Force is not a property of an object. The bowling ball does not "have" force. Also the term "potential force" is very misleading. There is no such thing as a store of force inside an object which can be used up. If there were such a thing then how could an object sit on a table for an indefinite amount of time while all of the force is being used up? Force is a property of the interaction between two objects.

There is also no such thing as "the maximum force of the ball." There is a force, which when exerted on the ball for a given amount of time, will bring it to a stop. There is nothing terribly special about this force (from the standpoint of physics - although crash test dummies might care about it), and, by a suitable arrangement, a much larger force could be exerted by the ball on a wall.

When a bowling ball hits a pin the bowling ball exerts a force on the pin. The pin also exerts an equal and opposite force on the ball. Force is mass times acceleration (or rate of change of momentum, technically). Since there is a net force $$\vec{F}$$ on the bowling ball it will accelerate in the direction of the force with acceleration $$\vec{a}=\vec{F}/m_b$$ where $$m_b$$ is the mass of the ball. There is a force $$-\vec{F}$$ on the pin (equal and opposite, remember?) so the pin accelerates with acceleration $$\vec{a}=-\vec{F}/m_p$$ where $$m_p$$ is the mass of the pin. The same story applies for a ball hitting a wall, or two electric charges, or any other collision.

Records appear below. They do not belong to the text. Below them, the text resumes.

-- ==== Sys2Proof/Machine/Outside.lean ====
section
/-!
DEFINITION. Where the module meets the world: host and peer requests and events (R431 to R434), operator
messages (R435, R442), bring-up (R438 to R441), power and heat (R443, R444), links (R437) and errors (R234).
-/

namespace Sys2Proof.Machine

/-! ### Requests of queue pairs (R273, R274, R431, R432) -/

/-- A message that the module sends. -/
def State.send (s : State) (x : Sent) : State := { s with ctl := { s.ctl with out := s.ctl.out ++ [x] } }

/-- A step of a module that is up. -/
def State.whenUp (s : State) (r : Host.Outcome State Fault Refusal) : Host.Outcome State Fault Refusal :=
  if s.fw.up then r else .fault .down

/-- A step on queue pair `arg.qp`, bound; one in the error state drops its requests (log 15). -/
def State.onPair (s : State) (f : QPair → Host.Outcome State Fault Refusal) : Host.Outcome State Fault Refusal :=
  match SMap.find s.fw.qps s.ctl.arg.qp with
  | none => s.notDue
  | some q => s.whenUp (if q.err then .next s else f q)

/-- The R_Key of a request matches its queue pair's tenant (R432); none matches the operator's, which has no tenant. -/
def QPair.keyOk (q : QPair) (rkey : Nat) : Bool := rkey == q.tenant && decide (rkey < 16)

/-- A NAK with invalid request puts the queue pair into its error state (R431, R432). -/
def State.nakInvalid (s : State) (n : Nat) (q : QPair) : State :=
  { s with fw := { s.fw with qps := SMap.put s.fw.qps n { q with err := true } } }.send (.nakInvalid n)

/-- Blocks whose VALID word the host has written: no group has published what they hold now (R235). -/
def State.unposted (s : State) (asid va n : Nat) : State :=
  let at60 (k : Nat) : Bool := (List.range n).any fun i =>
    match s.translateIO asid (va + i) with | .ok p => p.pa / 64 == k && decide (60 ≤ p.pa % 64) | .error _ => false
  { s with qi := { s.qi with posters := s.qi.posters.filter fun p => !at60 p.1 } }

/-- The firmware's test of a tenant's log after a host write of the bytes at a virtual address (R384). -/
def State.logWritten (s : State) (t asid va n : Nat) : State :=
  let s := s.unposted asid va n
  let base := s.tenantField t 319 256
  let hit := (List.range n).any fun i =>
    match s.translateIO asid (va + i) with | .ok p => decide (base ≤ p.pa) && decide (p.pa < base + 16) | .error _ => false
  if hit then
    (List.range 4).foldl (fun s d => s.drainAll d ((s.die d).faults.length + (s.die d).late.length)) s
  else s

/-- RDMA_WRITE (R273, R432): `arg.bytes` at `arg.va`, on queue pair `arg.qp`. -/
def execRdmaWrite (s : State) : Host.Outcome State Fault Refusal :=
  let a := s.ctl.arg
  s.onPair fun q =>
    let asid := s.abase q.tenant
    if !(q.keyOk a.rkey && s.rangeOk asid a.va a.bytes.length .hostWrite) then .next (s.send (.nakAccess a.qp))
    else
      match s.vaWrite asid a.va .hostWrite a.bytes with
      | none => .next (s.send (.nakAccess a.qp))
      | some s => .next ((s.logWritten q.tenant asid a.va a.bytes.length).send (.ack a.qp))

/-- RDMA_READ (R274, R432): `arg.len` bytes at `arg.va`. -/
def execRdmaRead (s : State) : Host.Outcome State Fault Refusal :=
  let a := s.ctl.arg
  s.onPair fun q =>
    let asid := s.abase q.tenant
    if !(q.keyOk a.rkey && s.rangeOk asid a.va a.len .hostRead) then .next (s.send (.nakAccess a.qp))
    else
      let r := s.vaRead q.tenant asid a.va a.len .hostRead
      match r.2 with
      | none => .next (r.1.send (.nakAccess a.qp))
      | some bs => .next (r.1.send (.readAnswer a.qp bs))

/-- An 8-byte atomic of a queue pair, performed at .sys and counted where that is at a home agent; its answer holds the
old value (R427, R432). -/
def State.hostAtomic (s : State) (f : Nat → Nat) : Host.Outcome State Fault Refusal :=
  let a := s.ctl.arg
  s.onPair fun q =>
    let asid := s.abase q.tenant
    if a.va % 8 ≠ 0 then .next (s.nakInvalid a.qp q)
    else
      match s.pageIO asid a.va .hostRead, s.pageIO asid a.va .hostWrite, q.keyOk a.rkey with
      | some p, some _, true =>
        let s := if p.kind = 0 then s.bump q.tenant 9 (homeDie p.pa) 1 else s
        let r := s.devRead q.tenant p 8
        .next (((r.1.devWrite p 8 (f r.2)).logWritten q.tenant asid a.va 8).send (.readAnswer a.qp (leBytes 8 r.2)))
      | _, _, _ => .next (s.send (.nakAccess a.qp))

/-- RDMA_FETCH_ADD (R432): `arg.val` added to the 8 bytes at `arg.va`. -/
def execRdmaFetchAdd (s : State) : Host.Outcome State Fault Refusal :=
  s.hostAtomic fun old => (old + s.ctl.arg.val.toNat) % 2 ^ 64

/-- RDMA_COMPARE_SWAP (R432): `arg.val` written where the 8 bytes equal `arg.cmp`. -/
def execRdmaCompareSwap (s : State) : Host.Outcome State Fault Refusal :=
  s.hostAtomic fun old => if old = s.ctl.arg.cmp.toNat then s.ctl.arg.val.toNat else old

/-- RDMA_INVALID_REQUEST (R431): a request outside the subset. -/
def execRdmaInvalidRequest (s : State) : Host.Outcome State Fault Refusal :=
  s.onPair fun q => .next (s.nakInvalid s.ctl.arg.qp q)

/-- CONGESTION_NOTIFICATION (R431): an ECN mark on a queue pair's packet. -/
def execCongestionNotification (s : State) : Host.Outcome State Fault Refusal :=
  s.onPair fun _ => .next (s.send (.cnp s.ctl.arg.qp))

/-! ### Events to the host (R433, R434) -/

/-- The first waiting event of a tenant, and the list without it. -/
def takeEvent (t : Nat) : List (Nat × BitVec 512) → Option (BitVec 512 × List (Nat × BitVec 512))
  | [] => none
  | x :: l => if x.1 = t then some (x.2, l) else (takeEvent t l).map fun r => (r.1, x :: r.2)

/-- The zero fields of an event target record, as a 64-byte number (R433). -/
def targetZeros (v : Nat) : Bool := bitsOf v 511 256 == 0 && bitsOf v 135 129 == 0

/-- EVENT_SEND (R434): the oldest event of tenant `arg.queue`, where its ring has room. While a zero field of the target record is
not 0 the record fails and its events wait: R433 names no status for it (R6, log 60). -/
def execEventSend (s : State) : Host.Outcome State Fault Refusal :=
  let t := s.ctl.arg.queue
  let rec_ := s.tenantField t 255 192
  let n := s.physNat rec_ 8
  let raddr := s.physNat (rec_ + 8) 8
  let hostrd := s.physNat (rec_ + 24) 8
  let size := 2 ^ s.tenantField t 183 176
  let target (h l : Nat) : Nat := bitsOf (s.physNat rec_ 32) h l
  match (SMap.find s.fw.tenants t).bind fun _ => takeEvent t s.fw.events with
  | none => s.notDue
  | some (e, l) =>
    s.whenUp
      (if !targetZeros (s.physNat rec_ 64) || decide (hostrd + size ≤ n) then .next { s with ctl := { s.ctl with wait := true } }
       else
         let s := { s with fw := { s.fw with events := l } }.physPuts rec_ (leBytes 8 ((n + 1) % 2 ^ 64))
         .next (s.send (.event t (target 128 128) (target 159 136) (target 191 160) (BitVec.ofNat 64 (raddr + 64 * (n % size))) e)))

/-! ### Operator messages (R435, R442) -/

/-- A list of exactly n bytes. -/
def padTo (n : Nat) (l : List Byte) : List Byte := (l ++ List.replicate n 0).take n

/-- Bytes 0 to 927 of an attestation report (R442). -/
def State.reportBody (s : State) (nonce : List Byte) : List Byte :=
  let f := s.fw
  let present := maskOf 16 16 fun t => (SMap.find s.fw.tenants t).isSome
  padTo 48 nonce ++ padTo 48 (Config.sha384 f.running) ++ padTo 48 (Config.sha384 f.config) ++
  leBytes 4 (bytesAt f.config 8 4) ++ leBytes 4 f.flash.rollback.toNat ++ leBytes 2 present.toNat ++ leBytes 6 0 ++
  (List.range 16).flatMap fun t =>
    match SMap.find s.fw.tenants t with
    | some r => padTo 48 (Config.sha384 (leBytes 64 r.toNat))
    | none => leBytes 48 0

If you want to figure out how something is going to accelerate (or not accelerate, as the case may be), then just find the forces on it due to the interactions it has with all the other objects around, then add them up to find the net force on the object, then divide by the object's mass.

If you know, for instance, that a book on the table is not accelerating then you know that the total force on that book is zero. Since the Earth exerts a downward force of gravity on the book, there must be a compensating force coming from somewhere else. In this case it is the contact force of the table pushing upwards on the book. If that compensating force were not there then the book would accelerate.